Write out the data below exactly, from its first line to the line containing "simp [step, fetch_cons hp, hd, refuseCommand, answer]", that line included.

[Collected data entries]
————
/-- Settles O9: ten closed words, decoded. -/
theorem writtenOutWordsDecode : Obligations.WrittenOutWordsDecode :=
  ⟨rfl, rfl, rfl, rfl, rfl, rfl, rfl, rfl, rfl, rfl⟩

end Sys2Proof.Machine
end

section
/-! R30, R34, R184 and R186: the totality of a step, and what every step keeps. -/

namespace Sys2Proof.Machine

/-! ### Reset and stepping -/

/-- Settles O1: R35's table, with both memories and the frame buffer listing nothing. -/
theorem resetLeavesTheStatedValues : Obligations.ResetLeavesTheStatedValues :=
  ⟨rfl, rfl, rfl, rfl, fun _ => rfl, fun _ => rfl, rfl, rfl, rfl, rfl, fun _ => rfl, rfl⟩

theorem step_of_ok {s : State} {w : Word} {rest : List Word} {i : Instr} (hp : s.pending = w :: rest)
    (hd : decode w = .ok i) : step s = exec i (s.dropTo rest) := by
  simp [step, fetch_cons hp, hd]

theorem step_of_illegal {s : State} {w : Word} {rest : List Word} (hp : s.pending = w :: rest)
    (hd : decode w = .error .illegalCommand) :
    step s = .next ((s.dropTo rest).reply .illegalCommand) := by
  simp [step, fetch_cons hp, hd, refuseCommand, answer]

theorem step_of_nil {s : State} (hp : s.pending = []) : step s = .next s := by
  simp [step, fetch_nil hp, idle]

/-- Settles O2, from the two cases of the queue that run no verdict. -/
theorem stepRunsTheDecodedCommand : Obligations.StepRunsTheDecodedCommand :=
  ⟨fun _ _ _ _ hp hd => step_of_ok hp hd, fun _ hp => step_of_nil hp⟩

/-- Settles O3: the verdict comes before the faulted check (R189), so no case on the fault is made. -/
theorem reservedWordAnswersIllegalCommand : Obligations.ReservedWordAnswersIllegalCommand :=
  fun _ _ _ hp hd => step_of_illegal hp hd

/-! ### The line and its render -/

/-- Below 255 the increment of the line is exact. -/
theorem toNat_line_add_one {l : Byte} (h : l.toNat < 255) : (l + 1).toNat = l.toNat + 1 := by
  rw [BitVec.toNat_add, Nat.mod_eq_of_lt (by simpa using by omega)]
  rfl

/-- R155's exact increment, cut to a byte, is the byte's own increment. -/
theorem ofNat_line_add_one (l : Byte) : BitVec.ofNat 8 (l.toNat + 1) = l + 1 := by
  rw [BitVec.ofNat_add, BitVec.ofNat_toNat, BitVec.setWidth_eq]; rfl

/-- R146: the render refuses a line below the screen and no other. -/
theorem renderScanline_error_iff {s : State} {k : Fault} :
    renderScanline s = .error k ↔ k = .renderRowOutOfRange ∧ 144 ≤ s.line.toNat := by
  by_cases hl : 144 ≤ s.line.toNat <;> simp [renderScanline, hl, eq_comm]

/-- R156's render case: the rows of the screen end at line 143. -/
theorem renderScanline_of_ge {s : State} (hl : 144 ≤ s.line.toNat) :
    renderScanline s = .error .renderRowOutOfRange := renderScanline_error_iff.mpr ⟨rfl, hl⟩

/-- R140 on a visible line: the column loop, started at the scrolled column of the scrolled row. -/
theorem renderScanline_of_le {s : State} (hl : s.line.toNat ≤ 143) :
    renderScanline s =
      .ok (renderColumns s.vram s.lcdc.bgTileMap s.lcdc.bgwTileData
        ((s.line.toNat + s.pos.scrollY.toNat) % 256 / 8) ((s.line.toNat + s.pos.scrollY.toNat) % 8)
        (s.line.toNat * 160) 160 0 (s.pos.scrollX.toNat % 8) (s.pos.scrollX.toNat / 8)
        (s.vram.read (mapEntryOffset s.lcdc.bgTileMap
          ((s.line.toNat + s.pos.scrollY.toNat) % 256 / 8) (s.pos.scrollX.toNat / 8))) s.fb) := by
  have hvisible : ¬ 144 ≤ s.line.toNat := by omega
  simp only [renderScanline, Config.screenH_eq, Config.screenW_eq, hvisible, if_false,
    Nat.shiftRight_eq_div_pow, Nat.reducePow]

theorem line_le_of_renderScanline_ok {s : State} {fb : FrameBuffer} (h : renderScanline s = .ok fb) :
    s.line.toNat ≤ 143 := by
  by_contra hl
  rw [renderScanline_of_ge (by omega)] at h
  cases h

/-- A rendered frame buffer is canonical: the row of a visible line lies inside it. -/
theorem renderScanline_wf {s : State} {fb : FrameBuffer} (h : renderScanline s = .ok fb)
    (hs : s.fb.wf = true) : fb.wf = true := by
  have hl := line_le_of_renderScanline_ok h
  rw [renderScanline_of_le hl] at h
  exact Except.ok.inj h ▸ renderColumns_wf 160 (by omega) hs

/-! ### Totality -/

/-- R150 gives every mode, counter and line a next state. -/
theorem exists_advances (delta : Nat) (s : State) : ∃ t, Advances delta s t := by
  by_cases h : threshold s.mode ≤ s.cycleCounter + delta
  · cases hm : s.mode with
    | oamSearch => rw [hm] at h; exact ⟨_, .oamSearchEnd hm h⟩
    | vramTransfer =>
      rw [hm] at h
      cases hr : renderScanline s with
      | error k => exact ⟨_, .renderFault k hm h hr⟩
      | ok fb => exact ⟨_, .vramTransferEnd fb hm h hr⟩
    | hblank =>
      rw [hm] at h
      by_cases hl : s.line.toNat = 143
      · exact ⟨_, .vblankEntry hm h hl⟩
      · by_cases hl' : s.line.toNat = 255
        · exact ⟨_, .lineOverflow hm h hl'⟩
        · exact ⟨_, .nextLine hm h hl hl'⟩
    | vblank =>
      rw [hm] at h
      by_cases hl : 153 < s.line.toNat + 1
      · exact ⟨_, .frameWrap hm h hl⟩
      · exact ⟨_, .nextVblankLine hm h (by omega)⟩
  · exact ⟨_, .accumulate (by omega)⟩

/-- With operands in their ranges every transaction has a case of `Moves`. -/
theorem exists_moves_of_wellFormed {i : Instr} (h : i.wellFormed = true) (s : State) :
    ∃ t, Moves s i t := by
  cases hf : s.fault with
  | some k => exact ⟨_, .faulted i k hf⟩
  | none =>
    cases i with
    | readVram a =>
      exact ⟨_, .answers _ _ hf (.readVram a ((vramOffset_lt_iff a).mpr ((inVramWindow_iff a).mp h)))⟩
    | writeVram a d =>
      exact ⟨_, .writeVram a d hf ((vramOffset_lt_iff a).mpr ((inVramWindow_iff a).mp h))⟩
    | readOam a =>
      exact ⟨_, .answers _ _ hf (.readOam a ((oamOffset_lt_iff a).mpr ((inOamWindow_iff a).mp h)))⟩
    | writeOam a d =>
      exact ⟨_, .writeOam a d hf ((oamOffset_lt_iff a).mpr ((inOamWindow_iff a).mp h))⟩
    | readLcdc => exact ⟨_, .answers _ _ hf .readLcdc⟩
    | writeLcdc d => exact ⟨_, .writeLcdc d hf⟩
    | readScx => exact ⟨_, .answers _ _ hf .readScx⟩
    | writeScx d => exact ⟨_, .writeScx d hf⟩
    | readScy => exact ⟨_, .answers _ _ hf .readScy⟩
    | writeScy d => exact ⟨_, .writeScy d hf⟩
    | readLy => exact ⟨_, .answers _ _ hf .readLy⟩
    | writeLy d => exact ⟨_, .writeLy d hf⟩
    | readBgp => exact ⟨_, .answers _ _ hf .readBgp⟩
    | writeBgp d => exact ⟨_, .answers _ _ hf (.writeBgp d)⟩
    | readUnmapped a => exact ⟨_, .answers _ _ hf (.readUnmapped a)⟩
    | writeUnmapped a d => exact ⟨_, .answers _ _ hf (.writeUnmapped a d)⟩
    | advance delta =>
      obtain ⟨t, ht⟩ := exists_advances delta s
      exact ⟨t, .advance delta t hf ht⟩
    | readFrame => exact ⟨_, .readFrame hf⟩

/-- Settles O54: the one refusal is for operands that no legal word carries. -/
theorem stepAlwaysAnswers : Obligations.StepAlwaysAnswers := by
  intro s
  cases hp : s.pending with
  | nil => exact ⟨s, step_of_nil hp⟩
  | cons w rest =>
    cases hd : decode w with
    | error e => cases e; exact ⟨_, step_of_illegal hp hd⟩
    | ok i =>
      obtain ⟨t, ht⟩ := exists_moves_of_wellFormed (encodeOfDecodeIsTheWord w i hd).1 (s.dropTo rest)
      exact ⟨t, (step_of_ok hp hd).trans (exec_of_moves ht)⟩

/-! ### What every step keeps -/

/-- A property of the states is kept by a step if it is kept by taking a word off, by recording the
verdict, and by the decoded transaction. -/
theorem step_keeps {P : State → Prop} {s t : State} (h : step s = .next t) (hs : P s)
    (hdrop : ∀ rest, P (s.dropTo rest))
    (hreply : ∀ rest, P ((s.dropTo rest).reply .illegalCommand))
    (hmoves : ∀ w rest i, s.pending = w :: rest → decode w = .ok i → P (s.dropTo rest) →
      Moves (s.dropTo rest) i t → P t) : P t := by
  rcases step_next h with ⟨-, rfl⟩ | ⟨w, rest, hp, ⟨-, rfl⟩ | ⟨i, hd, hexec⟩⟩
  · exact hs
  · exact hreply rest
  · exact hmoves w rest i hp hd (hdrop rest) (exec_moves hexec)

/-- `advance` keeps the invariant: a mode begins at counter 0, and only the render touches a store. -/
theorem Advances.keeps_inv {delta : Nat} {s t : State} (h : Advances delta s t) (hs : s.Inv) :
    t.Inv := by
  obtain ⟨hcounter, hvram, hoam, hfb, hstat, hwy, hwx⟩ := hs
  cases h with
  | accumulate h => exact ⟨h, hvram, hoam, hfb, hstat, hwy, hwx⟩
  | renderFault | lineOverflow => exact ⟨hcounter, hvram, hoam, hfb, hstat, hwy, hwx⟩
  | vramTransferEnd fb hm h hr =>
    exact ⟨by simp [threshold], hvram, hoam, renderScanline_wf hr hfb, hstat, hwy, hwx⟩
  | oamSearchEnd | vblankEntry | nextLine | frameWrap | nextVblankLine =>
    exact ⟨by simp [threshold], hvram, hoam, hfb, hstat, hwy, hwx⟩

/-- Every transaction keeps the invariant: a store write keeps the canonical form, and no register write
reaches the counter, STAT or the window bytes. -/
theorem Moves.keeps_inv {i : Instr} {s t : State} (h : Moves s i t) (hs : s.Inv) : t.Inv := by
  cases h with
  | advance delta t hf h => exact h.keeps_inv hs
  | writeVram a d hf h => exact { hs with vram_wf := Memory.wf_write d h hs.vram_wf }
  | writeOam a d hf h => exact { hs with oam_wf := Memory.wf_write d h hs.oam_wf }
  | _ => exact { hs with }

/-- Settles O56, by `step_keeps` from what each transaction keeps. -/
theorem stepKeepsTheInvariant : Obligations.StepKeepsTheInvariant := fun _ _ hs h =>
  step_keeps h hs (fun _ => { hs with }) (fun _ => { hs with }) fun _ _ _ _ _ hdrop hm =>
    hm.keeps_inv hdrop

/-- Settles O55: reset lists nothing, and its line 0 is in HBlank's range. -/
theorem resetMeetsTheInvariants : Obligations.ResetMeetsTheInvariants :=
  ⟨⟨by decide, rfl, rfl, rfl, rfl, rfl, rfl⟩, ⟨rfl, nofun, fun _ => Nat.zero_le _⟩⟩

/-- In range, `advance` meets no line that faults and leads each line to the next one of R24. -/
theorem Advances.keeps_lineInRange {delta : Nat} {s t : State} (h : Advances delta s t)
    (hs : s.LineInRange) : t.LineInRange := by
  obtain ⟨hf, hvb, hvis⟩ := hs
  cases h with
  | accumulate => exact ⟨hf, hvb, hvis⟩
  | oamSearchEnd hm | vramTransferEnd _ hm =>
    exact ⟨hf, nofun, fun _ => hvis (by simp [hm])⟩
  | renderFault k hm h hr =>
    have := hvis (by simp [hm])
    have := (renderScanline_error_iff.mp hr).2
    omega
  | lineOverflow hm h hl =>
    have := hvis (by simp [hm])
    omega
  | vblankEntry hm h hl =>
    have hnext := toNat_line_add_one (l := s.line) (by omega)
    refine ⟨hf, fun _ => ?_, fun hne => absurd rfl hne⟩
    show 144 ≤ (s.line + 1).toNat ∧ (s.line + 1).toNat ≤ 153
    omega
  | nextLine hm h hl hl' =>
    have := hvis (by simp [hm])
    have hnext := toNat_line_add_one (l := s.line) (by omega)
    refine ⟨hf, nofun, fun _ => ?_⟩
    show (s.line + 1).toNat ≤ 143
    omega
  | frameWrap => exact ⟨hf, nofun, fun _ => Nat.zero_le _⟩
  | nextVblankLine hm h hl =>
    have := hvb hm
    have hnext := toNat_line_add_one (l := s.line) (by omega)
    rw [ofNat_line_add_one]
    refine ⟨hf, fun _ => ?_, fun hne => absurd rfl hne⟩
    show 144 ≤ (s.line + 1).toNat ∧ (s.line + 1).toNat ≤ 153
    omega

/-- A transaction other than a write to LY keeps the line in range. -/
theorem Moves.keeps_lineInRange {i : Instr} {s t : State} (h : Moves s i t) (hs : s.LineInRange)
    (hi : ∀ d, i ≠ .writeLy d) : t.LineInRange := by
  cases h with
  | advance delta t hf h => exact h.keeps_lineInRange hs
  | writeLy d => exact absurd rfl (hi d)
  | _ => exact { hs with }

/-- Settles O57, by `step_keeps`: the decoded transaction is no write to LY. -/
theorem stepKeepsTheLineInRange : Obligations.StepKeepsTheLineInRange := fun _ _ hs hnext h =>
  step_keeps h hs (fun _ => { hs with }) (fun _ => { hs with }) fun w rest _ hp hd hdrop hm =>
    hm.keeps_lineInRange hdrop fun d hi => hnext w rest d hp (hi ▸ hd)

/-- R156's last case as a relation of a state to a later one: outside VBlank past line 143, with no flag
that `s` has not. -/
structure PastScreen (s t : State) : Prop where
  mode_ne : t.mode ≠ .vblank
  line_ge : 144 ≤ t.line.toNat
  flag_le : t.vblankPending = true → s.vblankPending = true

/-- Past the screen `advance` finds no line 143 to leave for VBlank; line 255 faults and stays. -/
theorem Advances.keeps_pastScreen {delta : Nat} {s₀ s t : State} (h : Advances delta s t)
    (hs : PastScreen s₀ s) : PastScreen s₀ t := by
  obtain ⟨hmode, hline, hflag⟩ := hs
  cases h with
  | accumulate | renderFault | lineOverflow => exact ⟨hmode, hline, hflag⟩
  | oamSearchEnd | vramTransferEnd => exact ⟨nofun, hline, hflag⟩
  | vblankEntry hm h hl => omega
  | nextLine hm h hl hl' =>
    have hnext := toNat_line_add_one (l := s.line) (by have := s.line.isLt; omega)
    refine ⟨nofun, ?_, hflag⟩
    show 144 ≤ (s.line + 1).toNat
    omega
  | frameWrap hm | nextVblankLine hm => exact absurd hm hmode

/-- A transaction other than a write to LY keeps a state past the screen there. -/
theorem Moves.keeps_pastScreen {i : Instr} {s₀ s t : State} (h : Moves s i t) (hs : PastScreen s₀ s)
    (hi : ∀ d, i ≠ .writeLy d) : PastScreen s₀ t := by
  cases h with
  | advance delta t hf h => exact h.keeps_pastScreen hs
  | writeLy d => exact absurd rfl (hi d)
  | readFrame => exact { hs with flag_le := nofun }
  | _ => exact { hs with }

/-- Settles O33, by `step_keeps` on what lies past the screen. -/
theorem lineBeyond143NeverEntersVblank : Obligations.LineBeyond143NeverEntersVblank := by
  intro s t hmode hline hnext h
  have hs : PastScreen s s := ⟨hmode, hline, id⟩
  obtain ⟨hmode', hline', hflag'⟩ : PastScreen s t :=
    step_keeps h hs (fun _ => { hs with }) (fun _ => { hs with }) fun w rest _ hp hd hdrop hm =>
      hm.keeps_pastScreen hdrop fun d hi => hnext w rest d hp (hi ▸ hd)
  exact ⟨hmode', hline', hflag'⟩

/-! ### The faulted state -/

/-- R184 in `Moves`: a faulted state has the one case that answers `Faulted`. -/
theorem Moves.eq_reply_of_faulted {i : Instr} {s t : State} {k : Fault} (h : Moves s i t)
    (hf : s.fault = some k) : t = s.reply (.faulted k) := by
  cases h with
  | faulted i k' hf' => rw [hf] at hf'; cases hf'; rfl
  | _ => simp_all

/-- Settles O42: the one case of `Moves` for a faulted state. -/
theorem faultedBlockAnswersFaulted : Obligations.FaultedBlockAnswersFaulted := fun _ i k hf =>
  exec_of_moves (.faulted i k hf)

/-- Settles O43: the queue and the answer are all that a step of a faulted block changes. -/
theorem faultIsNeverCleared : Obligations.FaultIsNeverCleared := fun s t k hf h =>
  step_keeps (P := fun t => t.fault = some k ∧ t = { s with pending := t.pending, result := t.result })
    h ⟨hf, rfl⟩ (fun _ => ⟨hf, rfl⟩) (fun _ => ⟨hf, rfl⟩) fun _ rest _ _ _ _ hm => by
      obtain rfl := hm.eq_reply_of_faulted (k := k) hf
      exact ⟨hf, rfl⟩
————
**Answer to the exercise**.
/-- Settles O9: ten closed words, decoded. -/
theorem writtenOutWordsDecode : Obligations.WrittenOutWordsDecode :=
  ⟨rfl, rfl, rfl, rfl, rfl, rfl, rfl, rfl, rfl, rfl⟩

end Sys2Proof.Machine
end

section
/-! R30, R34, R184 and R186: the totality of a step, and what every step keeps. -/

namespace Sys2Proof.Machine

/-! ### Reset and stepping -/

/-- Settles O1: R35's table, with both memories and the frame buffer listing nothing. -/
theorem resetLeavesTheStatedValues : Obligations.ResetLeavesTheStatedValues :=
  ⟨rfl, rfl, rfl, rfl, fun _ => rfl, fun _ => rfl, rfl, rfl, rfl, rfl, fun _ => rfl, rfl⟩

theorem step_of_ok {s : State} {w : Word} {rest : List Word} {i : Instr} (hp : s.pending = w :: rest)
    (hd : decode w = .ok i) : step s = exec i (s.dropTo rest) := by
  simp [step, fetch_cons hp, hd]

theorem step_of_illegal {s : State} {w : Word} {rest : List Word} (hp : s.pending = w :: rest)
    (hd : decode w = .error .illegalCommand) :
    step s = .next ((s.dropTo rest).reply .illegalCommand) := by
  simp [step, fetch_cons hp, hd, refuseCommand, answer]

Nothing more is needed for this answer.